After a lot of debugging, I’ve found that my worker processes end up using no CPU and only the main process seems to be using CPU to preprocess the batch data. As far as I understand, each of the worker processes should use the __getitem__
function of the DataLoader independently (during which I just load NumPy files and perform transformations on them). Perhaps all the workers are relying on the main process to perform the transforms for some reason? Any suggestions on to why this might be?
Original post:
I’m having trouble finding the bottleneck in training time for my code. For some reason, it appears setting num_workers=0
results in the fastest training. I ran a series of experiments comparing training speeds under various conditions, and I can’t seem to figure out why num_workers=0
would produce the fastest speed.
During my experiments, I’ve been monitoring the CPU and memory (using glances) and neither seems to come anywhere near being maximally used. Except, in the case where I’m using num_workers=0
, then the CPU the main process is running on is almost always at 100% usage. Again though, for some reason, this is when training seems to run the fastest. The GPU processing only spikes occasionally (when a batch is being run), but most of the time it just seems to be idling. Turning pin_memory
off and on for the DataLoader
s results in no speed difference. Reading data from the SSD does not seem to be the limiting factor (I tried setting the DataLoader to just remember the examples it already loaded and not load another file to test if disk read speed was limiting, but even with this setup, num_workers=0
was still fastest). The only factor I can think of that I’m not directly monitoring is the transfer speed from memory to GPU memory, but I wouldn’t expect this to be the limiting factor, and I would expect pin_memory
to result in a change here.
Just in case some more details are helpful, my speed experiments consisted of the following. Each batch consists of 100 images. The images and their corresponding labels have significant transforms applied to them in the DataLoader
. A patch of the image is extracted and the remainder of the transforms depends on what’s in that patch, so these transforms can only be preformed after the patch is extracted. Trying to save every permutation of this preprocessed data would require too much storage, which is why the transforms are applied during training. Timing 10 batches of processing with num_workers=0
takes ~5.5s. With num_workers=1
it takes ~7s and num_workers=4
takes ~10s (again noting that each of these trials with pin_memory
seemed to have no impact on speed).
Given that with num_workers=0
, I can clearly see the individual CPU core the main process is running on is nearly always at 100%, it seems strange that adding more workers would decrease the speed. And when running multiple workers it’s slower despite no obvious bottleneck seems strange to me. Can anyone suggest what I might be doing wrong? Thank you for your time.
Original post update (GAN):
After writing the above, I considered one additional factor that may be worth noting. I’m working with a GAN, where both labeled and unlabeled data is being passed to the network. Because of this, I have two DataLoader
s passing batches to the network. Does having two separate DataLoader
s trying to access the same input to the network cause trouble (especially in regards to pinning memory)? And if so, is there a way to avoid this problem?

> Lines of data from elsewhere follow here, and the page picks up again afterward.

-- ==== Sys2Proof/Machine/Flags.lean ====
section
/-! DEFINITION. The flags byte (10_state.md R28, R29): E bit 0, G bit 1, L bit 2, the other bits zero. The bit
places are the spec's decision D9; no program can observe them. -/

namespace Sys2Proof.Machine

/-- Only E set. -/
def flagsEqual : Byte := 0b00000001

/-- Only G set. -/
def flagsGreater : Byte := 0b00000010

/-- Only L set. -/
def flagsLess : Byte := 0b00000100

/-- Bit E, the one flag an instruction reads (R28, R115, R116). -/
def State.flagE (s : State) : Bool := s.fl.getLsbD 0

/-- Bit G; no instruction reads it (R28). -/
def State.flagG (s : State) : Bool := s.fl.getLsbD 1

/-- Bit L; no instruction reads it (R28). -/
def State.flagL (s : State) : Bool := s.fl.getLsbD 2

/-- The whole flags byte after comparing `a` with `b`, unsigned (43_alu.md R127; D8). -/
def compareFlags (a b : Byte) : Byte :=
  if a = b then flagsEqual
  else if b.toNat < a.toNat then flagsGreater
  else flagsLess

/-- A value FL ever holds: no compare yet, E, G or L (R30). -/
def legalFlags (f : Byte) : Bool :=
  f == 0 || f == flagsEqual || f == flagsGreater || f == flagsLess

end Sys2Proof.Machine
end

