/-- A few table words, one per family, written out from R61, R67 and R68: opcode in bits 7 to 0, first operand in
bits 15 to 8, second in bits 23 to 16. A sanity statement. -/
def Obligations.SampleTableWordsDecode : Prop :=
  decodeTableWord 24 0b00001000_00000000_10000010 = some (.ldi 0 8) ∧
  decodeTableWord 16 0b00000011_01000101 = some (.push 3) ∧
  decodeTableWord 8 0b00010001 = some .ret ∧
  decodeTableWord 16 0b00000001_01010000 = some (.call 1) ∧
  decodeTableWord 24 0b00000001_00000010_10100001 = some (.sub 2 1) ∧
  decodeTableWord 8 0b10111111 = some (.unrecognisedAlu 0xBF) ∧
  decodeTableWord 8 0b00000000 = some (.unrecognisedNonAlu 0)

/-! ## The step -/

/-- While Running, a step runs the instruction that the three bytes at pc, pc + 1 and pc + 2 (modulo 256) decode
to, and these bytes always decode to a well-formed one (40_cycle.md section 3; operand fetch at the start of the
step is the spec's decision D13). Nothing is added around `exec`: each meaning sets pc itself. -/
def Obligations.StepRunsTheFetchedInstruction : Prop :=
  (∀ (s : State) (i : Instr), s.status = .running →
    decode [s.readMem s.pc, s.readMem (s.pc + 1), s.readMem (s.pc + 2)] = .ok i → i.wf = true →
    step s = exec i s) ∧
  ∀ s : State, ∃ i : Instr,
    decode [s.readMem s.pc, s.readMem (s.pc + 1), s.readMem (s.pc + 2)] = .ok i ∧ i.wf = true

/-- While Running the engine always takes its next step, and a run is finite exactly when it reaches HLT or a fault
(70_reset_and_hazards.md section 4). That an ended run shows as no next state is the model's choice (log entry 1). -/
def Obligations.RunningEngineAlwaysSteps : Prop :=
  (∀ s : State, s.status = .running → ∃ t, step s = .next t) ∧
  ∀ s : State, (∃ k, ∀ t, Host.Core.run Sys2Proof.core k s ≠ .next t) ↔
    ∃ (k : Nat) (t : State), Host.Core.run Sys2Proof.core k s = .next t ∧
      (t.status = .halted ∨ ∃ kind info, t.status = .faulted kind info)

/-- In Halted and in Faulted the engine takes no step (40_cycle.md section 1). That "no step" is the outcome
`fault`, naming the status, is the model's choice (log entry 1). -/
def Obligations.StoppedEngineTakesNoStep : Prop :=
  (∀ s : State, s.status = .halted → step s = .fault .engineHalted) ∧
  ∀ (s : State) (k : FaultKind) (info : Byte),
    s.status = .faulted k info → step s = .fault (.engineFaulted k info)

/-- The status changes only as R32 lists (10_state.md section 5): a step is taken in Running alone; it ends Halted
exactly when the instruction is HLT, Faulted exactly when the instruction meets one of the three conditions of R150
(60_exceptions.md section 1), and Running exactly when neither holds. The conditions, of the instruction and the
state before the step, are `MeetsFault`: an ALU-class opcode without an operation, an accessed register byte above
7, or a DIV by zero with both indices valid. The fault latch, the absorbing states, the fault on a register byte
and the extent of the ALU class are the spec's decisions D11, D16, D5, D6. -/
def Obligations.StatusChangesOnlyByHaltOrFault : Prop :=
  ∀ s t : State, step s = .next t → s.status = .running ∧
    (t.status = .halted ↔ s.fetchInstr = .hlt) ∧
    ((∃ k info, t.status = .faulted k info) ↔ MeetsFault s s.fetchInstr) ∧
    (t.status = .running ↔ s.fetchInstr ≠ .hlt ∧ ¬ MeetsFault s s.fetchInstr)

/-- The model's invariant, memory in canonical form and FL one of the four values of R30, is kept by every step
from every state that meets it. The canonical form is the model's representation (log entry 2). -/
def Obligations.EveryStepKeepsTheInvariant : Prop :=
  ∀ s t : State, s.Inv → step s = .next t → t.Inv

/-- The invariant holds right after reset, with nothing loaded and with any image that fits. -/
def Obligations.ResetMeetsTheInvariant : Prop :=
  State.reset.Inv ∧ ∀ (img : List Byte) (s t : State), applyReset img s = .next t → t.Inv

/-! ## Whole-machine rules -/

/-- R29: only CMP writes FL; it writes the whole byte, whatever was there before; every other instruction does the
same thing on two states whose FL agree in bit E, and, if it is no conditional jump, on any two. -/
def Obligations.FlagsWrittenByCmpReadByJumps : Prop :=
  (∀ (i : Instr) (s t : State), (∀ a b, i ≠ .cmp a b) → exec i s = .next t → t.fl = s.fl) ∧
  (∀ (a b : Byte) (m n : RegIdx) (s : State) (f : Byte), a.toNat = m.val → b.toNat = n.val →
    (∃ t, exec (.cmp a b) s = .next t) ∧ exec (.cmp a b) (s.setFl f) = exec (.cmp a b) s) ∧
  (∀ (i : Instr) (s t : State) (f : Byte), (∀ a b, i ≠ .cmp a b) →
    ((∀ r, i ≠ .jeq r ∧ i ≠ .jne r) ∨ (s.setFl f).flagE = s.flagE) →
    exec i s = .next t → exec i (s.setFl f) = .next (t.setFl f))

/-- FL over time (10_state.md section 4, R30): from one of the four values a step leads to one of the four, never
back to "no compare yet", and a CMP that runs leaves E, G or L. The bit places are the spec's decision D9. -/
def Obligations.FlagsAreOneHotAfterACompare : Prop :=
  (∀ s t : State, s.fl.toNat ∈ [0, 1, 2, 4] → step s = .next t →
    t.fl.toNat ∈ [0, 1, 2, 4] ∧ (s.fl.toNat ≠ 0 → t.fl.toNat ≠ 0)) ∧
  ∀ (s t : State) (a b : Byte), s.fetchInstr = .cmp a b → step s = .next t → t.status = .running →
    t.fl.toNat ∈ [1, 2, 4]

/-- A fault is precise (60_exceptions.md section 1; decision D11): a step that ends Faulted changes nothing but
the status, and the engine then takes no step. That "no step" shows as the outcome `fault` with the latched kind and
information is the model's choice (log entry 1). -/
def Obligations.FaultsChangeOnlyTheStatus : Prop :=
  ∀ (s t : State) (k : FaultKind) (info : Byte), step s = .next t → t.status = .faulted k info →
    t.regs = s.regs ∧ t.mem = s.mem ∧ t.pc = s.pc ∧ t.fl = s.fl ∧ t.out = s.out ∧
      step t = .fault (.engineFaulted k info)

/-- `DivideByZero` is raised by DIV and only by DIV, exactly when its divisor register holds 0 and both indices have
passed their check (60_exceptions.md section 1, R151); the byte recorded is pc (the table of R150; that it stands
inside the status is the model's inference, log entry 10), and every register, the dividend among them, keeps its
value (for registers other than the dividend this is decision D11). -/
def Obligations.DivideByZeroExactlyOnZeroDivisor : Prop :=
  ∀ (i : Instr) (s t : State) (info : Byte), s.status = .running → exec i s = .next t →
    (t.status = .faulted .divideByZero info ↔
      ∃ (a b : Byte) (m n : RegIdx), i = .div a b ∧ a.toNat = m.val ∧ b.toNat = n.val ∧
        (s.getReg n).toNat = 0 ∧ info = s.pc) ∧
    (t.status = .faulted .divideByZero info → ∀ m : RegIdx, t.getReg m = s.getReg m)

/-- Which fault, and which byte it records, when operands are bad (60_exceptions.md section 1; decisions D5, D6,
D12): `AluDecode` exactly on an unrecognised ALU-class opcode; `RegisterIndex` exactly when an accessed register
operand byte is above 7, with the first such byte in operand order. -/
def Obligations.DecodeAndIndexFaultsInPriorityOrder : Prop :=
  ∀ (i : Instr) (s t : State) (info : Byte), s.status = .running → exec i s = .next t →
    (t.status = .faulted .aluDecode info ↔ i = .unrecognisedAlu info) ∧
    (t.status = .faulted .registerIndex info ↔
      (accessedRegs s i).find? (fun b => decide (7 < b.toNat)) = some info)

Original post update 2 (Workers don’t seem to be using CPU):
Strangely, it doesn’t seem any of my worker processes end up using any CPU. As far as I understand, each of the worker processes should use the __getitem__
function of the DataLoader independently (during which I just load NumPy files and perform transformations on them). Perhaps all the workers are relying on the main process to perform the transforms for some reason? Any suggestions on to why this might be?